Now for the bad news. From what I've seen, UV damage like what you have is pretty much terminal. Said another way, once it starts, you're pretty well done. Sure, you can sand and polish - repeatedly - to keep it looking good, but it's pretty much all over. 

If you really want the long term solution, buy new plastic. Then, keep it coated with a decent wax or sealant with UV protection.


----------



## Too Stroked (Jan 1, 2010)

Try this link: http://www.thedetailerscafe.com/smf/index.php?topic=2133.0


----------



## Pirsch (Jun 1, 2007)

Yeah he did a good job but I don't know about the wet sanding... I've always used the "Cleaner Wax" and it does both...


----------



## Chiputz (Dec 28, 2010)

Thanks for the replies Guys. I didn't even think of trying Cleaner wax. I've got a bottle in the garage right now. The lens is comparable to the red one on the site Too Stroked linked to. I have no dreams of making it like new, I just want to make sure I'm seen when I'm pushing.


----------



## Pirsch (Jun 1, 2007)

Chiputz;1237985 said:


> Thanks for the replies Guys. I didn't even think of trying Cleaner wax. I've got a bottle in the garage right now. The lens is comparable to the red one on the site Too Stroked linked to. I have no dreams of making it like new, I just want to make sure I'm seen when I'm pushing.

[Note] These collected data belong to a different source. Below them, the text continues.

/-- Settles O16: the answers of the run and of the loop tell the three ways apart, and the only refusal is at T = 0. -/
theorem referenceLoopAgreesWithRun : Obligations.ReferenceLoopAgreesWithRun := by
  refine fun n s => ⟨run_eq_next_iff n s, run_eq_fault_iff n s, run_eq_refused_iff n s, fun r hr => ?_⟩
  cases loopAgrees n s with
  | left _ _ _ _ _ hrun hloop => rw [hrun] at hr; cases hr; rfl
  | running _ hrun hloop | faulted _ _ _ _ _ _ hrun hloop => rw [hrun] at hr; cases hr

end Sys2Proof.Machine
end

section
/-!
The load of a word where the loop fetches next (70_reset_and_hazards.md, section 2; log entry 15). The load writes the two
bytes into two cells of plain memory, those that the map gives the fetched bytes or else the reference map's, so the fetch
reads the word.
-/

namespace Sys2Proof.Machine

/-- A byte of plain memory is what its cell holds. -/
theorem State.byteAt_of_cellAt {s : State} {a : Word} {k : Nat} (h : s.cellAt a = some k) : s.byteAt a = s.mem.get k := by
  rw [State.byteAt_mem (State.externalAt_of_cellAt h), State.memByteAt, h]

/-- A halfword of plain memory is what its two cells hold. -/
theorem State.halfAt_of_cellAt {s : State} {a : Word} {k0 k1 : Nat} (h0 : s.cellAt a = some k0)
    (h1 : s.cellAt (a + 1) = some k1) : s.halfAt a = s.mem.get k1 ++ s.mem.get k0 := by
  have hplain : s.external a 2 = false := by
    refine State.external_of_externalAt fun b hb => ?_
    rw [span_two, List.mem_pair] at hb
    obtain rfl | rfl := hb
    · exact State.externalAt_of_cellAt h0
    · exact State.externalAt_of_cellAt h1
  rw [State.halfAt_mem hplain, State.byteAt_of_cellAt h0, State.byteAt_of_cellAt h1]

/-- Under the map `memMap` the two bytes that `s` fetches have the cells `k0` and `k1`. -/
structure FetchCells (s : State) (memMap : List Region) (k0 k1 : Nat) : Prop where
  first : { s with memMap := memMap }.cellAt s.fetchAddr = some k0
  second : { s with memMap := memMap }.cellAt (s.fetchAddr + 1) = some k1
  ne : k0 ≠ k1

theorem fetchCells_reference (s : State) :
    FetchCells s referenceMap s.fetchAddr.toNat (s.fetchAddr + 1).toNat where
  first := State.cellAt_reference _ rfl _
  second := State.cellAt_reference _ rfl _
  ne h := by
    have := BitVec.eq_of_toNat_eq h
    bv_omega

/-- `s` with a map and with the two bytes of a word in two cells. -/
def State.withWordIn (s : State) (memMap : List Region) (k0 k1 : Nat) (w : Half) : State :=
  ({ s with memMap := memMap }.loadCell k0 (w.extractLsb' 0 8)).loadCell k1 (w.extractLsb' 8 8)

/-- Whichever map it takes, the load writes the two bytes into the two cells of the fetch. -/
theorem State.loadFetchWord_cases (s : State) (w : Half) :
    ∃ memMap k0 k1, FetchCells s memMap k0 k1 ∧ s.loadFetchWord w = s.withWordIn memMap k0 k1 w := by
  unfold State.loadFetchWord
  split
  · next k0 k1 h0 h1 =>
    split
    · exact ⟨_, _, _, fetchCells_reference s, rfl⟩
    · next hne => exact ⟨s.memMap, k0, k1, ⟨h0, h1, hne⟩, rfl⟩
  · exact ⟨_, _, _, fetchCells_reference s, rfl⟩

give us some before and after pictures of it! wesport


----------



## Chiputz (Dec 28, 2010)

I used the cleaner wax on the inside and outside of the lens and it came out great! Sorry, I didn't take a pic. Now, I pride myself on being a mechanically inclined person and can usually figure stuff out rather quickly. How do you get the bulb out of the rotator?? I wanted to clean and polish the mirror on the rotator. I can't see a lock on it and to me it looks like it just slides into the rotator housing. I've tried pulling it out to the point I was almost crushing the bulb in between my thumb and forefinger. I was using a cloth so I didn't touch the bulb. Am I missing something here? Does just the glass bulb seperate from the steel housing?


----------



## Pirsch (Jun 1, 2007)

get us some pic's of the bulb in the rotator...they used 3 different bulbs in the MX7000 series. show us the exact one and we'll go from there...should just be take ahold of the base and pull out. some pull from behind.


----------